Abstract

A potential energy surface for the ion-molecule system Li+ + H2 was calculated by a semi-empirical LCAO-MO-SCF INDO procedure to check the results against the published accurate Hartree-Fock LCAO-MO-SCF calculation using a large Gaussian basis set. The INDO surface did not reproduce at all the accurate surface although this is a system which separates properly in the Hartree-Fock approximation and, thus, one in which single determinant wave functions should pick up all of the ion-induced dipole long-range attractive energy. Approximate monopole and transition moment expressions used previously for calculation of long-range forces involving π-electrons only were extended to general systems including σ electrons. These expressions involve knowing the eigenvalues and eigenvectors for the separated fragments. It was shown that use of INDO eigenvalues and eigenvectors in the approximate long-range expression do not lead to proper values for these intermolecular energies.

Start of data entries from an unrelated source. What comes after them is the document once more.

/-- The encoder puts back the operand words the instruction reads (R53). -/
theorem DecodeCase.encode_args {r : Request} {i : Instr} (h : DecodeCase r i) :
    (1 ≤ i.operandWords → (encode i).arg0 = r.arg0) ∧
      (2 ≤ i.operandWords → (encode i).arg1 = r.arg1) ∧
      (3 ≤ i.operandWords → (encode i).arg2 = r.arg2) := by
  cases h with
  | schedule => exact ⟨fun _ => rfl, fun _ => rfl, fun _ => rfl⟩
  | cancel | cancelAll | countParam => simp [Instr.operandWords, encode]
  | maintain | service | runNext | readTime | readStatus | readSlot | writeCtrl =>
    simp [Instr.operandWords]

/-- Settles O2, by the cases of the decoder. -/
theorem decodedInstructionEncodesBack : Obligations.DecodedInstructionEncodesBack := by
  intro r i h
  have hcase := decode_inv h
  exact ⟨hcase.wellFormed, hcase.encode_cmd, hcase.encode_args⟩

/-- Settles O5: the conditions of R61 are those of a legal word. -/
theorem otherCommandWordsAreLegal : Obligations.OtherCommandWordsAreLegal := by
  intro r hlow hhigh hrsvd hslot hctrl hupper
  obtain ⟨i, hdecode, hcase⟩ := decode_ok_of_legal ⟨⟨hlow, hhigh⟩, hrsvd, hslot, hctrl, hupper⟩
  exact ⟨i, hdecode, hcase.wellFormed⟩

/-- A request is the same case as another with its command word and its operand words that are read. -/
theorem DecodeCase.congr {r r' : Request} {i : Instr} (h : DecodeCase r i) (hcmd : r'.cmd = r.cmd)
    (h0 : 1 ≤ i.operandWords → r'.arg0 = r.arg0) (h1 : 2 ≤ i.operandWords → r'.arg1 = r.arg1)
    (h2 : 3 ≤ i.operandWords → r'.arg2 = r.arg2) : DecodeCase r' i := by
  cases h with
  | schedule h =>
    rw [← h0 (Nat.le_add_left 1 2), ← h1 (Nat.le_succ 2), ← h2 (Nat.le_refl 3)]
    exact .schedule (hcmd ▸ h)
  | cancel h => rw [← h0 (Nat.le_refl 1)]; exact .cancel (hcmd ▸ h)
  | cancelAll h => rw [← h0 (Nat.le_refl 1)]; exact .cancelAll (hcmd ▸ h)
  | maintain h => exact .maintain (hcmd ▸ h)
  | service h => exact .service (hcmd ▸ h)
  | runNext h => exact .runNext (hcmd ▸ h)
  | readTime h => exact .readTime (hcmd ▸ h)
  | readStatus h => exact .readStatus (hcmd ▸ h)
  | readSlot k h => exact .readSlot k (hcmd ▸ h)
  | countParam h => rw [← h0 (Nat.le_refl 1)]; exact .countParam (hcmd ▸ h)
  | writeCtrl c hc h => exact .writeCtrl c hc (hcmd ▸ h)

/-- Settles O6: the two requests are the same case of the decoder. -/
theorem ignoredOperandWordsDoNotMatter : Obligations.IgnoredOperandWordsDoNotMatter :=
  fun _ _ _ h hcmd h0 h1 h2 => decode_eq_ok_iff.2 ((decode_inv h).congr hcmd h0 h1 h2)

/-- Settles O8: the decoder computes each of them. -/
theorem wordsOfTheOpcodeMapDecode : Obligations.WordsOfTheOpcodeMapDecode :=
  ⟨rfl, rfl, rfl, rfl, rfl, rfl, rfl, rfl, rfl, rfl, rfl⟩

/-! ### The opcode map (R57) -/

/-- Where the mask of a row that covers a word is all ones, the word has the bits of the pattern. -/
theorem OpcodeRow.covers_bits {row : OpcodeRow} {cmd : Word} (h : row.covers cmd = true) (start len : Nat)
    (hmask : row.mask.extractLsb' start len = BitVec.allOnes len) :
    cmd.toNat / 2 ^ start % 2 ^ len = row.pattern.toNat / 2 ^ start % 2 ^ len := by
  have hcovers : cmd &&& row.mask = row.pattern := eq_of_beq h
  have hbits : cmd.extractLsb' start len = row.pattern.extractLsb' start len := by
    rw [← hcovers, BitVec.extractLsb'_and, hmask, BitVec.and_allOnes]
  simpa only [BitVec.extractLsb'_toNat, Nat.shiftRight_eq_div_pow] using congrArg BitVec.toNat hbits

/-- The pattern of each row is an opcode, and its mask fixes `OPC`, `RSVD` and `CTRLV[7:1]`. -/
theorem opcodeMap_fixed : ∀ row ∈ opcodeMap, (1 ≤ row.pattern.toNat ∧ row.pattern.toNat ≤ 11) ∧
    row.mask.extractLsb' 0 8 = BitVec.allOnes 8 ∧ row.mask.extractLsb' 24 8 = BitVec.allOnes 8 ∧
    row.mask.extractLsb' 17 7 = BitVec.allOnes 7 := by
  decide

/-- The mask of each row fixes `CTRLV`, except that of WRITE_CTRL. -/
theorem opcodeMap_ctrl : ∀ row ∈ opcodeMap, row.mask.extractLsb' 16 8 = BitVec.allOnes 8 ∨
    row.pattern.toNat = 11 := by
  decide

theorem pattern_of_mnemonic_readSlot : ∀ row ∈ opcodeMap, row.mnemonic = "READ_SLOT" →
    row.pattern.toNat = 9 := by
  decide

theorem opcodeMap_pattern_injective : ∀ row ∈ opcodeMap, ∀ row' ∈ opcodeMap,
    row.pattern.toNat = row'.pattern.toNat → row = row' := by
  decide

/-- A row covers words of its own opcode only. -/
theorem OpcodeRow.covers_opcode {row : OpcodeRow} {cmd : Word} (hrow : row ∈ opcodeMap)
    (h : row.covers cmd = true) : cmd.toNat % 256 = row.pattern.toNat := by
  obtain ⟨⟨-, hle⟩, hopc, -, -⟩ := opcodeMap_fixed row hrow
  have hbits := covers_bits h 0 8 hopc
  omega

theorem OpcodeRow.covers_unique {row row' : OpcodeRow} {cmd : Word} (hrow : row ∈ opcodeMap)
    (hrow' : row' ∈ opcodeMap) (h : row.covers cmd = true) (h' : row'.covers cmd = true) : row = row' :=
  opcodeMap_pattern_injective row hrow row' hrow'
    ((covers_opcode hrow h).symm.trans (covers_opcode hrow' h'))

/-- A covered word is legal, but for the `SLOT` that the mask of WRITE_CTRL leaves open (log entry 14). -/
theorem OpcodeRow.covers_legal {row : OpcodeRow} {cmd : Word} (hrow : row ∈ opcodeMap)
    (h : row.covers cmd = true) (hslot : cmd.toNat / 2 ^ 8 % 256 = 0 ∨ row.mnemonic = "READ_SLOT") :
    legalWord cmd.toNat := by
  obtain ⟨hpattern, -, hrsvd, hupper⟩ := opcodeMap_fixed row hrow
  have hopc := covers_opcode hrow h
  have hrsvdBits := covers_bits h 24 8 hrsvd
  have hupperBits := covers_bits h 17 7 hupper
  have hlt := cmd.isLt
  refine ⟨by omega, by omega, ?_, ?_, by omega⟩
  · exact hslot.imp_right fun hname => hopc.trans (pattern_of_mnemonic_readSlot row hrow hname)
  · rcases opcodeMap_ctrl row hrow with hctrl | h11
    · have hctrlBits := covers_bits h 16 8 hctrl
      exact .inl (by omega)
    · exact .inr (hopc.trans h11)

theorem encodedRow (i : Instr) : Laws.EncodedRow.Statement i := by
  cases i with
  | schedule d cb p => exact Laws.EncodedRow.schedule d cb p
  | cancel k => exact Laws.EncodedRow.cancel k
  | cancelAll p => exact Laws.EncodedRow.cancelAll p
  | maintain => exact Laws.EncodedRow.maintain
  | service => exact Laws.EncodedRow.service
  | runNext => exact Laws.EncodedRow.runNext
  | readTime => exact Laws.EncodedRow.readTime
  | readStatus => exact Laws.EncodedRow.readStatus
  | readSlot k => exact Laws.EncodedRow.readSlot k
  | countParam p => exact Laws.EncodedRow.countParam p
  | writeCtrl c => exact Laws.EncodedRow.writeCtrl c

/-- A word that decodes is covered by the row of its instruction. -/
theorem DecodeCase.covered {r : Request} {i : Instr} (h : DecodeCase r i) :
    ∃ row ∈ opcodeMap, row.mnemonic = i.mnemonic ∧ row.covers r.cmd = true :=
  h.encode_cmd ▸ encodedRow i h.wellFormed

/-- Settles O3: a covered word decodes, and the row of its instruction is the one row that covers it. -/
theorem opcodeMapRowsDecideTheInstruction : Obligations.OpcodeMapRowsDecideTheInstruction := by
  refine fun r => ⟨fun row hrow row' hrow' => OpcodeRow.covers_unique hrow hrow', ?_, fun hnone => ?_⟩
  · intro row hrow hcovers hslot
    obtain ⟨i, hdecode, hcase⟩ := decode_ok_of_legal (OpcodeRow.covers_legal hrow hcovers hslot)
    obtain ⟨own, hown, hname, hownCovers⟩ := hcase.covered
    exact ⟨i, hdecode, OpcodeRow.covers_unique hown hrow hownCovers hcovers ▸ hname.symm⟩
  · refine decode_error_of_not_ok fun i hdecode => ?_
    obtain ⟨row, hrow, -, hcovers⟩ := (decode_inv hdecode).covered
    rw [hnone row hrow] at hcovers
    cases hcovers

/-! ### The assembler (R65, R66) -/

/-- A line that is not refused sends the encoding of a well-formed instruction. -/
theorem Line.request?_eq_encode {line : Line} {r : Request} (h : line.request? = some r) :
    ∃ i : Instr, i.WellFormed ∧ encode i = r := by
  cases line with
  | tick | reset | comment => cases h
  | readSlot n =>
    obtain ⟨-, hr⟩ := Option.ite_none_right_eq_some.1 h
    exact ⟨_, rfl, Option.some.inj hr⟩
  | writeCtrl e =>
    obtain ⟨he, hr⟩ := Option.ite_none_right_eq_some.1 h
    refine ⟨_, writeCtrl_wellFormed_iff.2 ?_, Option.some.inj hr⟩
    rw [BitVec.toNat_ofNat]
    omega
  | irqOn => exact ⟨.writeCtrl 1, rfl, Option.some.inj h⟩
  | irqOff => exact ⟨.writeCtrl 0, rfl, Option.some.inj h⟩
  | _ => exact ⟨_, rfl, Option.some.inj h⟩

/-- Settles O9: an accepted line sends an encoding, which decodes. -/
theorem assembledLinesAreLegalCommands : Obligations.AssembledLinesAreLegalCommands := by
  refine ⟨fun line r h => ?_, fun n => ?_, fun n => ?_, rfl, rfl, fun _ => rfl⟩
  · obtain ⟨i, hwf, rfl⟩ := Line.request?_eq_encode h
    exact ⟨i, decodeOfEncodeIsTheInstruction i hwf, hwf⟩
  · simp [Line.request?]
  · simp [Line.request?]

end Sys2Proof

/-!
PROOFS. The family 30_encoding.md, the commands: what an illegal word does (R61, R62), the deadline operand
(R54), and the status of each transaction (R59, R60).
-/
namespace Sys2Proof.Machine

/-! ### Illegal words -/

theorem step_of_illegal {s : State} {who : Issuer} {r : Request} {rest : List Input} {e : DecodeError}
    (h : s.inputs = .command who r :: rest) (hd : decode r = .error e) :
    step s = .next ((fetch s).2.failed .illegalCommand) := by
  simp only [step, fetch_cons h, hd]
  rfl

/-- Settles O4: no legal word meets a condition of R61, and the decoder accepts legal words only. -/
theorem illegalCommandsAreRefusedWithoutEffect : Obligations.IllegalCommandsAreRefusedWithoutEffect := by
  intro s who r rest hin hbad
  have hillegal : ¬ legalWord r.cmd.toNat := by omega
  obtain ⟨e, he⟩ := decode_error_of_not_ok fun i hd => hillegal (legal_of_decode hd)
  rw [step_of_illegal hin he, fetch_cons hin]
  rfl

/-! ### The deadline operand -/

theorem exec_schedule_of_free {s : State} {f : Nat} (hf : s.freeSlots.head? = some f) (d cb p : Word) :
    exec (.schedule d cb p) s = .next ((addEvent s f d cb p).arm.answered s.seqNext 0 0 0 0) := by
  simp only [exec, execSchedule, hf]
  rfl

/-- SCHEDULE reads its deadline operand through `deadlineOperand` alone. -/
theorem exec_schedule_congr {s : State} {d d' : Word} (cb p : Word)
    (h : deadlineOperand s.timeWidth d = deadlineOperand s.timeWidth d') :
    exec (.schedule d cb p) s = exec (.schedule d' cb p) s := by
  simp only [exec, execSchedule, addEvent, newEvent, h]

/-- Settles O7: the event's deadline is its operand modulo `2^TW`. -/
theorem deadlineIsTheLowBitsOfItsOperand : Obligations.DeadlineIsTheLowBitsOfItsOperand := by
  refine fun s d d' cb p hw => ⟨fun hmod => exec_schedule_congr cb p ?_, fun f hf => ?_⟩
  · exact congrArg (BitVec.ofNat 32) hmod
  · refine ⟨_, exec_schedule_of_free hf d cb p, ?_⟩
    obtain ⟨hlt, -⟩ := mem_freeSlots.1 (head_mem_indices hf)
    rw [slot_answered, slot_arm, slot_addEvent s hlt, if_pos rfl]
    exact trunc_toNat hw d

/-! ### The status -/

/-- The status of a command as a function of the slots (R60). -/
def commandStatus (s : State) : Instr → Status
  | .schedule _ _ _ => if s.freeSlots = [] then .capacityExceeded else .ok
  | .cancel h => if s.HandleDead h then .notFound else .ok
  | .cancelAll _ => .ok
  | .maintain => .ok
  | .service => .ok
  | .runNext => if s.ready = [] then .noneDue else .ok
  | .readTime => .ok
  | .readStatus => .ok
  | .readSlot k => if s.nslot ≤ k.toNat then .badSlot else .ok
  | .countParam _ => .ok
  | .writeCtrl _ => .ok

/-- Every command answers with that status. -/
theorem ExecCase.response_status {s t : State} {i : Instr} (h : ExecCase s i t) :
    ∃ r, t.response = some r ∧ r.status = commandStatus s i := by
  cases h with
  | capacityExceeded d cb p hfree => exact ⟨_, failed_response .., (if_pos hfree).symm⟩
  | scheduled d cb p f hf =>
    have hfree : s.freeSlots ≠ [] := List.ne_nil_of_mem (head_mem_indices hf)
    exact ⟨_, answered_response .., (if_neg hfree).symm⟩
  | notFound k hk => exact ⟨_, failed_response .., (if_pos (holder_eq_none.1 hk)).symm⟩
  | cancelled k j hk =>
    have hlive : ¬ s.HandleDead k := by simp [← holder_eq_none, hk]
    exact ⟨_, answered_response .., (if_neg hlive).symm⟩
  | noneDue hready => exact ⟨_, failed_response .., (if_pos hready).symm⟩
  | popped b hb =>
    have hready : s.ready ≠ [] := List.ne_nil_of_mem (select_mem hb)
    exact ⟨_, answered_response .., (if_neg hready).symm⟩
  | badSlot k hk => exact ⟨_, failed_response .., (if_pos hk).symm⟩
  | slot k hk => exact ⟨_, answered_response .., (if_neg (Nat.not_le.2 hk)).symm⟩
  | _ => exact ⟨_, answered_response .., rfl⟩

theorem commandStatus_congr {s t : State} (h : t.slots = s.slots) : commandStatus t = commandStatus s := by
  have hfree : t.freeSlots = s.freeSlots := indices_of_slots _ h
  have hdead : ∀ k, t.HandleDead k ↔ s.HandleDead k := fun k => by
    simp only [State.HandleDead, live_of_slots h, slot_congr h]
  have hnslot : t.nslot = s.nslot := congrArg List.length h
  funext i
  cases i <;> simp only [commandStatus, hfree, hdead, ready_of_slots h, hnslot]

/-- The status of a request, from what the decoder makes of it. -/
def decodedStatus (s : State) : Except DecodeError Instr → Status
  | .error _ => .illegalCommand
  | .ok i => commandStatus s i

theorem step_status {s : State} {who : Issuer} {q : Request} {rest : List Input}
    (h : s.inputs = .command who q :: rest) :
    ∃ t r, step s = .next t ∧ t.response = some r ∧ r.status = decodedStatus s (decode q) := by
  cases hd : decode q with
  | error e => exact ⟨_, _, step_of_illegal h hd, failed_response .., rfl⟩
  | ok i =>
    obtain ⟨t, ht, hcase⟩ := exec_case i { s with inputs := rest, serving := some who, response := none }
    obtain ⟨r, hr, hstatus⟩ := hcase.response_status
    refine ⟨t, r, (stepRunsTheDecodedInstruction s who q rest i h hd).trans ht, hr, hstatus.trans ?_⟩
    exact congrFun (commandStatus_congr rfl) i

These INDO calculations, however, are equivalent in concept and accuracy to the Pariser-Parr-Pople calculations of the π-electron systems whose results have been used in the same long-range expressions in order to calculate π interactions between molecules containing π-electrons. As a check whether it was the minimal Slater orbital basis of the INDO calculation which was causing the inaccuracies when these results were used in long-range calculations, non-empirical ab initio minimal STO basis were carried out for the system Li+–H2. While the energy differences between the separated fragments and the intermediate supermolecule resulting from this ab initio STO calculations gave an accurate ion-induced dipole energy, use of the corresponding eigenvalues and eigenvectors in the long-range expressions still did not lead to agreement with accurate interaction energies calculations from the Hartree-Fock surface. Examination of the eigenvalues and eigenvectors of the intermediate supermolecule Li+–H2 indicated the fundamental physical basis for the non-applicability of the approximate long-range expressions.